Problem:
In the data below, find each line that contains the word "goOn" and copy it.

Records to process:
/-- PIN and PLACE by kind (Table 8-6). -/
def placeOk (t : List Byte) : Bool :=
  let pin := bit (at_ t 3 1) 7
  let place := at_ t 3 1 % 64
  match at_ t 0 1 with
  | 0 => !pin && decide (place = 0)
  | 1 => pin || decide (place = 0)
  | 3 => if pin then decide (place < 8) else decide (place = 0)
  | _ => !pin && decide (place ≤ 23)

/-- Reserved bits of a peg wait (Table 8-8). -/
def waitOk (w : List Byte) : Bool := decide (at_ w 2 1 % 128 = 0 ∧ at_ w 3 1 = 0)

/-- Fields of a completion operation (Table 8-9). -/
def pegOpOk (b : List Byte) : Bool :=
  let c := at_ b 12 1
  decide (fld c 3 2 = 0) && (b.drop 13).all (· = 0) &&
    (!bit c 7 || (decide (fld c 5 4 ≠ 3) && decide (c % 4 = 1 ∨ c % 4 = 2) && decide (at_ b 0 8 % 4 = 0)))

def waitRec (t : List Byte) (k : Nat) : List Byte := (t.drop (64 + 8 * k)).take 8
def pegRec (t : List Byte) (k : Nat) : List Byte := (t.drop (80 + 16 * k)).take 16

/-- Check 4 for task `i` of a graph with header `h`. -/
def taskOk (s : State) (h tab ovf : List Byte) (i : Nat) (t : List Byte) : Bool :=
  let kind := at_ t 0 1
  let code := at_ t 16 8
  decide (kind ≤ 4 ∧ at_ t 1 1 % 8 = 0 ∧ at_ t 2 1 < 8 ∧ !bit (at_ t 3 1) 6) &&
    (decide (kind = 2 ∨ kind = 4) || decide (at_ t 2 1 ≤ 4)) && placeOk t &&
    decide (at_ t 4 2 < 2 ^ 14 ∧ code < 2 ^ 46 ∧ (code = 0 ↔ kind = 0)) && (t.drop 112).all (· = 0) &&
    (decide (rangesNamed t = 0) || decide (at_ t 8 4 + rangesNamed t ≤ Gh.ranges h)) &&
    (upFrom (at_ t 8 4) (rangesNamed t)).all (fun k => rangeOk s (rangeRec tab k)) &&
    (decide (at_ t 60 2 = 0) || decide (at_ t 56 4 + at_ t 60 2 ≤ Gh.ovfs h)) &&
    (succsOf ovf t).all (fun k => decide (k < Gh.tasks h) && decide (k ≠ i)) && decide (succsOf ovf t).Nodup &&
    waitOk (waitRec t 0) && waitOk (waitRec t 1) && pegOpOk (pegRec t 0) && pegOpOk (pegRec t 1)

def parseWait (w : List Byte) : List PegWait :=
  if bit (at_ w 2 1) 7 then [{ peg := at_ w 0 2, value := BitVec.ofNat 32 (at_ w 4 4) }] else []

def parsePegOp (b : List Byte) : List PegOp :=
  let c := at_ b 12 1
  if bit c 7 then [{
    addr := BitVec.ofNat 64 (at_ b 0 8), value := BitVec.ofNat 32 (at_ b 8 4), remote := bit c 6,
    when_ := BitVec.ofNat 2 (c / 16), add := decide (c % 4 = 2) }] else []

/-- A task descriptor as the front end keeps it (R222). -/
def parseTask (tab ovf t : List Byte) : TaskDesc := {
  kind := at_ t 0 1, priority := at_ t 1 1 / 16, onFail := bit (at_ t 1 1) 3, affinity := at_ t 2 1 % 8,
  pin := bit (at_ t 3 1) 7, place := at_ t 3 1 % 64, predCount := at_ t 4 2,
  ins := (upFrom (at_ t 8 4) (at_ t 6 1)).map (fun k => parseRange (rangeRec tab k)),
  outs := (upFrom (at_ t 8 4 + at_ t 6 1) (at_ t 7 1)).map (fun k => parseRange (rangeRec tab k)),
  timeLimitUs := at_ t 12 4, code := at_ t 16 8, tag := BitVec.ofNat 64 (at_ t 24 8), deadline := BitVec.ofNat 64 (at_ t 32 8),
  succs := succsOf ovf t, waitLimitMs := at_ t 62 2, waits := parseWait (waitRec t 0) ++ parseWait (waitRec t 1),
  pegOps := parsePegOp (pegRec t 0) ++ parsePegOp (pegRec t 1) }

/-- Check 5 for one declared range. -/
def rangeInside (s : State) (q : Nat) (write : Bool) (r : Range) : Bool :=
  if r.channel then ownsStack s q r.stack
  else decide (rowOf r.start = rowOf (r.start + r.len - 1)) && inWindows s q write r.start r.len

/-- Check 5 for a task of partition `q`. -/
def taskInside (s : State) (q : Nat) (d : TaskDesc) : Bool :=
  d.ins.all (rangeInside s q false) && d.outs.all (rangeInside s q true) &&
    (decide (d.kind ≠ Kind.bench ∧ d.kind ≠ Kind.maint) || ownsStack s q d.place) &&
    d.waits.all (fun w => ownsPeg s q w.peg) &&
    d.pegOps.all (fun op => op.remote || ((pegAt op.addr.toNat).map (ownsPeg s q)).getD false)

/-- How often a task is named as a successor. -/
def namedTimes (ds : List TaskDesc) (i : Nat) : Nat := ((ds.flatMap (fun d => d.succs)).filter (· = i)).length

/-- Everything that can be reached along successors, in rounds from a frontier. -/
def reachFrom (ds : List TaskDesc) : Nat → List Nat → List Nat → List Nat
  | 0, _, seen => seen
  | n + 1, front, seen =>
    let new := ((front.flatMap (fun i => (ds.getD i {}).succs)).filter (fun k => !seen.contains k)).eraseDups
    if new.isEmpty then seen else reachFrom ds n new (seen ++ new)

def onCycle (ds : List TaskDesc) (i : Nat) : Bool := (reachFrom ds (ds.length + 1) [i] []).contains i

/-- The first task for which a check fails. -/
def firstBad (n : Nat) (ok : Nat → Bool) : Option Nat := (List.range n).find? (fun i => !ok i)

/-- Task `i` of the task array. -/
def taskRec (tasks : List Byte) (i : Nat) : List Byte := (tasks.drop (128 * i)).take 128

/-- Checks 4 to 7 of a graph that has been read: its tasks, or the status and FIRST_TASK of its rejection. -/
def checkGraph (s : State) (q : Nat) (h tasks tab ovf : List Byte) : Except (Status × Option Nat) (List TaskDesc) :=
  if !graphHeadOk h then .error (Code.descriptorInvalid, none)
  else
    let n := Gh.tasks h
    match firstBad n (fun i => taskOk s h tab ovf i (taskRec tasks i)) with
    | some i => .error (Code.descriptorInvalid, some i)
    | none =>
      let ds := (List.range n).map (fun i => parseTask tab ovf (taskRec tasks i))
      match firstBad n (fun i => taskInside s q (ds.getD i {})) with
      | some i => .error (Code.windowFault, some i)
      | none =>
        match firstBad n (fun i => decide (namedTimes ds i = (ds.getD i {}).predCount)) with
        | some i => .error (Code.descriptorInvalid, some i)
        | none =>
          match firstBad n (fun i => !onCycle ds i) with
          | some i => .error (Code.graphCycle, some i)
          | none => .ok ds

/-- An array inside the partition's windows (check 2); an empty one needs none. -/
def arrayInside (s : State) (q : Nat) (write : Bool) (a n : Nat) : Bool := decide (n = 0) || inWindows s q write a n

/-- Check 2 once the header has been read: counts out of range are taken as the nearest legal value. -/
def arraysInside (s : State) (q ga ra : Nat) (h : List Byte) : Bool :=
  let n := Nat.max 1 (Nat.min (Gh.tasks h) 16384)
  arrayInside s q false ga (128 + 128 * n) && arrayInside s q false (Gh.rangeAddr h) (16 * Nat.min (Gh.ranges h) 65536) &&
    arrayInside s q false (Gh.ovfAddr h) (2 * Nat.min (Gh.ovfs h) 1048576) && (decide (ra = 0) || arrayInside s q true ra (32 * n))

--

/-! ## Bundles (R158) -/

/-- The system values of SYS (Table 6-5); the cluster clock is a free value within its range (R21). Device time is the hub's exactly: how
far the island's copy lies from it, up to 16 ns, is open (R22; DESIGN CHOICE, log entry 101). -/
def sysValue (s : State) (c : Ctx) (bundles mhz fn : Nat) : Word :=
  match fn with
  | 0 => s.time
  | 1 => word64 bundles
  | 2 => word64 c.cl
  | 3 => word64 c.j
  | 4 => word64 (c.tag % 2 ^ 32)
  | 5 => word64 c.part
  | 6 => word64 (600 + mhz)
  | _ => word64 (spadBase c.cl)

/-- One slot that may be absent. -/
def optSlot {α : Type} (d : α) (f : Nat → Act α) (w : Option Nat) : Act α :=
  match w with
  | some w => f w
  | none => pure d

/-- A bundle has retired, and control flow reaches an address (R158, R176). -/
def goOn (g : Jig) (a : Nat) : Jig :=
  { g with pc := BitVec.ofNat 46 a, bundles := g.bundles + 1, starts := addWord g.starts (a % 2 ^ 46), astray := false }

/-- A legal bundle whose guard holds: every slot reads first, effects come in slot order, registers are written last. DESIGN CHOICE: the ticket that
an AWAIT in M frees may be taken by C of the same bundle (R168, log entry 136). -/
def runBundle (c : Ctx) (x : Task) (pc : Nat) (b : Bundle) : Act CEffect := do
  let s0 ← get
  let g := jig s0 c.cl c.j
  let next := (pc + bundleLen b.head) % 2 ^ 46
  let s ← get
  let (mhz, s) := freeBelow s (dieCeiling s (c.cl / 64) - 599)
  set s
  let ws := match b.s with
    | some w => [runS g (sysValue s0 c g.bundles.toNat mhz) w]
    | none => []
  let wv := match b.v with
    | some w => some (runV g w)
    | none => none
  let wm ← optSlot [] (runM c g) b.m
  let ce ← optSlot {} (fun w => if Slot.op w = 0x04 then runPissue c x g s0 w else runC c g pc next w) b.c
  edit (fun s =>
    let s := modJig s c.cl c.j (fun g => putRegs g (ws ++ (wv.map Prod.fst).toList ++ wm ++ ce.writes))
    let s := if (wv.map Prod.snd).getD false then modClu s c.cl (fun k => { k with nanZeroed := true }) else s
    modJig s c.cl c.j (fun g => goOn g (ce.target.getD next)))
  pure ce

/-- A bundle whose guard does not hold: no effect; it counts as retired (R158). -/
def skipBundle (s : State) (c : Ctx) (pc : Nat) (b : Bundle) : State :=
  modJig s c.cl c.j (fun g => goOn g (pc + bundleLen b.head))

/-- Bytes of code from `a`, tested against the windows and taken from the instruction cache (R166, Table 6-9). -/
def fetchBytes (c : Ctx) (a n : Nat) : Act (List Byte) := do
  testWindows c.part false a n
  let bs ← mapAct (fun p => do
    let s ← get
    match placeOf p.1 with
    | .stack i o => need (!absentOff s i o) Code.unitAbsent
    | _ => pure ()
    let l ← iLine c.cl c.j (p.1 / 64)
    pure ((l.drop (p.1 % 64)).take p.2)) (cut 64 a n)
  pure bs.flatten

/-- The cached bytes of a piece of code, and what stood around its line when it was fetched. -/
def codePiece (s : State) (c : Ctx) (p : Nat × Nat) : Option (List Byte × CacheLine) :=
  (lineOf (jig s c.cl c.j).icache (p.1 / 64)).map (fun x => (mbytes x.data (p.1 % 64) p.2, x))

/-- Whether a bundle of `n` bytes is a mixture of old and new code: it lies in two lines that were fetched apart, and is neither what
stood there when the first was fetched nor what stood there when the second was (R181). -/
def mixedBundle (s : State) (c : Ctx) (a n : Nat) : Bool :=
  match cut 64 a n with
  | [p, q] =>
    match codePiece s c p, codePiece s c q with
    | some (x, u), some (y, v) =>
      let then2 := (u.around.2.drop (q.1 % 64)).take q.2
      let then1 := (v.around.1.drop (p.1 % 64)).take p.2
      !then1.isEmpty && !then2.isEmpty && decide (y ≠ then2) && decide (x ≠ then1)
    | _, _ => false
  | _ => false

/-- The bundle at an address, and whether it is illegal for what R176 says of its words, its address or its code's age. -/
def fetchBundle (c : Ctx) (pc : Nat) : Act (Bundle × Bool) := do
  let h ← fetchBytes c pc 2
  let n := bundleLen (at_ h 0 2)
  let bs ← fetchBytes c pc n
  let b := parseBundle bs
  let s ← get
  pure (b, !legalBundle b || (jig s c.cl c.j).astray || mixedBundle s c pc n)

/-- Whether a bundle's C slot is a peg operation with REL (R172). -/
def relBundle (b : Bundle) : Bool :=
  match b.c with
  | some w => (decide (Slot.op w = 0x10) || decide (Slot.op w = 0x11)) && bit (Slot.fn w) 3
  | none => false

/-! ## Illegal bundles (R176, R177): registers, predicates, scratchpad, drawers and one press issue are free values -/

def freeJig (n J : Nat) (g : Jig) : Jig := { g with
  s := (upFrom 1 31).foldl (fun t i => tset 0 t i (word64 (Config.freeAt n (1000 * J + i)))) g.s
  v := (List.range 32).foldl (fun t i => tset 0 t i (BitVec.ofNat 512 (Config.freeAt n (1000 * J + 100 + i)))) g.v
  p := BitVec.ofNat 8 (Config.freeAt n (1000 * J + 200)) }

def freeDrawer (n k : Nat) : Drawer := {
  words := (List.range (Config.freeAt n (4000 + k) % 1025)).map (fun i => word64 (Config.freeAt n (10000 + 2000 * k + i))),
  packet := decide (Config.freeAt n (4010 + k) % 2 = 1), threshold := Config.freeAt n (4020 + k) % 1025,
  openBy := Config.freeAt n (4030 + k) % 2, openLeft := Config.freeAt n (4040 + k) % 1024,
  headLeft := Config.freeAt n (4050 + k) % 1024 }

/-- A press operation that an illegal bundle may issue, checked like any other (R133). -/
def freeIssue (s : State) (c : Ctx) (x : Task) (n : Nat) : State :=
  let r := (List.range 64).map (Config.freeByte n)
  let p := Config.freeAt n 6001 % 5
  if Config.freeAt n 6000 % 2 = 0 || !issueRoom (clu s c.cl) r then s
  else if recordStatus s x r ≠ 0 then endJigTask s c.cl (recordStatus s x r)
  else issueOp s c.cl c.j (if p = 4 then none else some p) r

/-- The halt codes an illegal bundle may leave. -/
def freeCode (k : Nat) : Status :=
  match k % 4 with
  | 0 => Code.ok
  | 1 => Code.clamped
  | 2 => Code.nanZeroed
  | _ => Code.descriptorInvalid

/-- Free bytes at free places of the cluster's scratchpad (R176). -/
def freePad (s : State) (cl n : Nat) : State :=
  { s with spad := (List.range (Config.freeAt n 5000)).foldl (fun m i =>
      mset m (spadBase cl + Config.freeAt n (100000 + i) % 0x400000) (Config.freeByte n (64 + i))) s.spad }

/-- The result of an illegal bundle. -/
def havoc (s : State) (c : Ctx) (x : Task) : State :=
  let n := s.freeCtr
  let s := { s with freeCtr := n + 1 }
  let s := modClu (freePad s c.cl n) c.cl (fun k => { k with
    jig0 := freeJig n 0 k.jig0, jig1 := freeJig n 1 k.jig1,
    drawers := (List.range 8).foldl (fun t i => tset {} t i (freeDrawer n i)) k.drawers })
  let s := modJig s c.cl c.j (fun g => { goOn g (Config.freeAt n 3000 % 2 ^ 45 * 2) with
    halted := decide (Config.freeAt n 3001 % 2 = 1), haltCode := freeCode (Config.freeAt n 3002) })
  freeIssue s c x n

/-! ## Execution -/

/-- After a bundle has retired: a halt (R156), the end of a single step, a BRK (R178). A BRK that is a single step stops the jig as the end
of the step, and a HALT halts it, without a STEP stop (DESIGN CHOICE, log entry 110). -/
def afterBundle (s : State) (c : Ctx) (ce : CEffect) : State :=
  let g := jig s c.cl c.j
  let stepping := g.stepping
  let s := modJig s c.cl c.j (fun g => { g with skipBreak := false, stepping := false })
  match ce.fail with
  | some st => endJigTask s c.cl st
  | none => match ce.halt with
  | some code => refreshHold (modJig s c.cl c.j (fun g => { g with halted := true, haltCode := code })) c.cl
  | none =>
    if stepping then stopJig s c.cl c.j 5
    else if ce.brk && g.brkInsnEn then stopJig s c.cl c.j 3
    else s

* * *

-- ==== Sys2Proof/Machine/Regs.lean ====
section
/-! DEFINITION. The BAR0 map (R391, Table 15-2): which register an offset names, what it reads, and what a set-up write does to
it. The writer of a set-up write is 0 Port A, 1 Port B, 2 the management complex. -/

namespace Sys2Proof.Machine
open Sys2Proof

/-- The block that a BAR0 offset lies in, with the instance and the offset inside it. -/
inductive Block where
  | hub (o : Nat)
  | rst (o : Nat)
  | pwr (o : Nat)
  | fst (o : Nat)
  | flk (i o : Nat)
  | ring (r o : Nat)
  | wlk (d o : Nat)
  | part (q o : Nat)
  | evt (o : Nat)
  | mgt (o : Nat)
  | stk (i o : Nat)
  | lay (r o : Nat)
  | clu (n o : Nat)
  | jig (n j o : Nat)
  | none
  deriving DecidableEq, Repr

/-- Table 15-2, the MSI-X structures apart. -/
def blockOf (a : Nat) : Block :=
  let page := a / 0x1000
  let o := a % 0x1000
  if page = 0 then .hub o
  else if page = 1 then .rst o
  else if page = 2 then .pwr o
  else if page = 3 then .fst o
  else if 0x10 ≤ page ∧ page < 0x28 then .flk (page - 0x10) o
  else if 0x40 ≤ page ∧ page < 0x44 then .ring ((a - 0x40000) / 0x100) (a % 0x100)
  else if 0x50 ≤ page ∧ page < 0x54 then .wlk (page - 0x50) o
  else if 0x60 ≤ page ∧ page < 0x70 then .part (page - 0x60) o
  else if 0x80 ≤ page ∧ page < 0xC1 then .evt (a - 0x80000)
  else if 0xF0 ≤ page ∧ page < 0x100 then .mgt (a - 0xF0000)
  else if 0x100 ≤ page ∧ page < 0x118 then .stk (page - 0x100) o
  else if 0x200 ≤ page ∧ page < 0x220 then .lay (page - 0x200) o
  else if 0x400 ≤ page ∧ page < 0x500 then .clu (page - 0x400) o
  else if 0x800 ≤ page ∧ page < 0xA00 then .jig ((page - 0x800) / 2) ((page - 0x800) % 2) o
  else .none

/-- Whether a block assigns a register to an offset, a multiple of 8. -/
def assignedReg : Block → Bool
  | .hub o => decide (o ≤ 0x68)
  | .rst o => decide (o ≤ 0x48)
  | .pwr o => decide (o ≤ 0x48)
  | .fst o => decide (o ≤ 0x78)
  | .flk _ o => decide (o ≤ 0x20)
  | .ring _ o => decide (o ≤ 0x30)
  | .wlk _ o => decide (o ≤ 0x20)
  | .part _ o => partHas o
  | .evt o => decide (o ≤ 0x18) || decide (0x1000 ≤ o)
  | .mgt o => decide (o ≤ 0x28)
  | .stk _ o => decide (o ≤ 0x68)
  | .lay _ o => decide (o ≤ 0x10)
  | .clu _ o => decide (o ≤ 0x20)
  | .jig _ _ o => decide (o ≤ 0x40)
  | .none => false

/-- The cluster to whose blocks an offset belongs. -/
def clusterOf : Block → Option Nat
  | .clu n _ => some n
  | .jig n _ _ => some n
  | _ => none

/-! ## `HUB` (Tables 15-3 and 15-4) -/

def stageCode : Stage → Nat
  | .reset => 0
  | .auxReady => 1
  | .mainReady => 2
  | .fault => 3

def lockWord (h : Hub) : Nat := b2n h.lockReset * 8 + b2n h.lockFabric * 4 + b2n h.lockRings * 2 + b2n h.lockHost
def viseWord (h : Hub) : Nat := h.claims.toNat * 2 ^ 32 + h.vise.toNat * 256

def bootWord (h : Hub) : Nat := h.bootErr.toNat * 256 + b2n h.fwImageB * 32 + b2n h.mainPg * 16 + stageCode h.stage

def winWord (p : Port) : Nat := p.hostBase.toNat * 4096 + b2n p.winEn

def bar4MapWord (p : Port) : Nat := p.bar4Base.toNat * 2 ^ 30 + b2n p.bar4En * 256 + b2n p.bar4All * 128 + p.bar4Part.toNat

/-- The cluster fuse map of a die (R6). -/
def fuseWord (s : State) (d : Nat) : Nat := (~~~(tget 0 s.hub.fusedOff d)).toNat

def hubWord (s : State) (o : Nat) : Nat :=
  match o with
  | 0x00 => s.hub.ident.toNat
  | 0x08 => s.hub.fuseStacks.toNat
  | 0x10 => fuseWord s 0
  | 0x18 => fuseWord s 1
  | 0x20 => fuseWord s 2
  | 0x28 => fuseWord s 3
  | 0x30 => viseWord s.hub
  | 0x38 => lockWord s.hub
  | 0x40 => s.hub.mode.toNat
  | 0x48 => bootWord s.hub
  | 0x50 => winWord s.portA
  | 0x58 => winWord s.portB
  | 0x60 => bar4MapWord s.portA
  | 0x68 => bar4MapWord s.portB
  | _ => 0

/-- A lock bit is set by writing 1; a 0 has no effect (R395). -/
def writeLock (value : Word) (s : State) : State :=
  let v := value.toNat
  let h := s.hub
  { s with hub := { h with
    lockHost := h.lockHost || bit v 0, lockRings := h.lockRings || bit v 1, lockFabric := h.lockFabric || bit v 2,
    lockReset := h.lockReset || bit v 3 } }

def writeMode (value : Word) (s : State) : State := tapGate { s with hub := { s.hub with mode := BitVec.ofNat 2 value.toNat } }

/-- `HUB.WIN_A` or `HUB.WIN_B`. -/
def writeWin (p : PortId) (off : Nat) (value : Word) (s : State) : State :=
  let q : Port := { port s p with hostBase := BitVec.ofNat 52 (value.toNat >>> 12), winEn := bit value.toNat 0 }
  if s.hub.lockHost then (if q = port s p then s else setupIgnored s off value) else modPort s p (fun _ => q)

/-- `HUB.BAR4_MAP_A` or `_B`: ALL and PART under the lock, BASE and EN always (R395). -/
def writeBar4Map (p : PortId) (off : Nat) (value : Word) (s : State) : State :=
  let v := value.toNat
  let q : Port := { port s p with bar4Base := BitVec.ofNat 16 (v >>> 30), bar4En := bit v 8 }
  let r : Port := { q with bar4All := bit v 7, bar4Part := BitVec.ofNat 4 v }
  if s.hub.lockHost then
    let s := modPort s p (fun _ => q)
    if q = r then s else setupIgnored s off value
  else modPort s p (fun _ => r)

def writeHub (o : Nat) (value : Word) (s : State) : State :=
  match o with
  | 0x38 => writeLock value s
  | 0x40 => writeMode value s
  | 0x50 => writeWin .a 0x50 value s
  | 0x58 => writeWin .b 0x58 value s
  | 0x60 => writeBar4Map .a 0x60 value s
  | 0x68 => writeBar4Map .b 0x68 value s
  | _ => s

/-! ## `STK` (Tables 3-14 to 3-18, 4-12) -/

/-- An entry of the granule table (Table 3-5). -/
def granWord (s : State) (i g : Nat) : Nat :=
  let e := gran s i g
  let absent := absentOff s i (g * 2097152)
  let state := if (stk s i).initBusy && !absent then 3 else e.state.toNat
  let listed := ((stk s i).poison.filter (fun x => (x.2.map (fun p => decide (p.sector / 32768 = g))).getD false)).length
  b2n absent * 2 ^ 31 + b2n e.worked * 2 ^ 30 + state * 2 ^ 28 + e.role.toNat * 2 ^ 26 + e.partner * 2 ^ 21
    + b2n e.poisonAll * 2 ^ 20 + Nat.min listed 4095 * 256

Finished task:
def goOn (g : Jig) (a : Nat) : Jig :=
    modJig s c.cl c.j (fun g => goOn g (ce.target.getD next)))
  modJig s c.cl c.j (fun g => goOn g (pc + bundleLen b.head))
  let s := modJig s c.cl c.j (fun g => { goOn g (Config.freeAt n 3000 % 2 ^ 45 * 2) with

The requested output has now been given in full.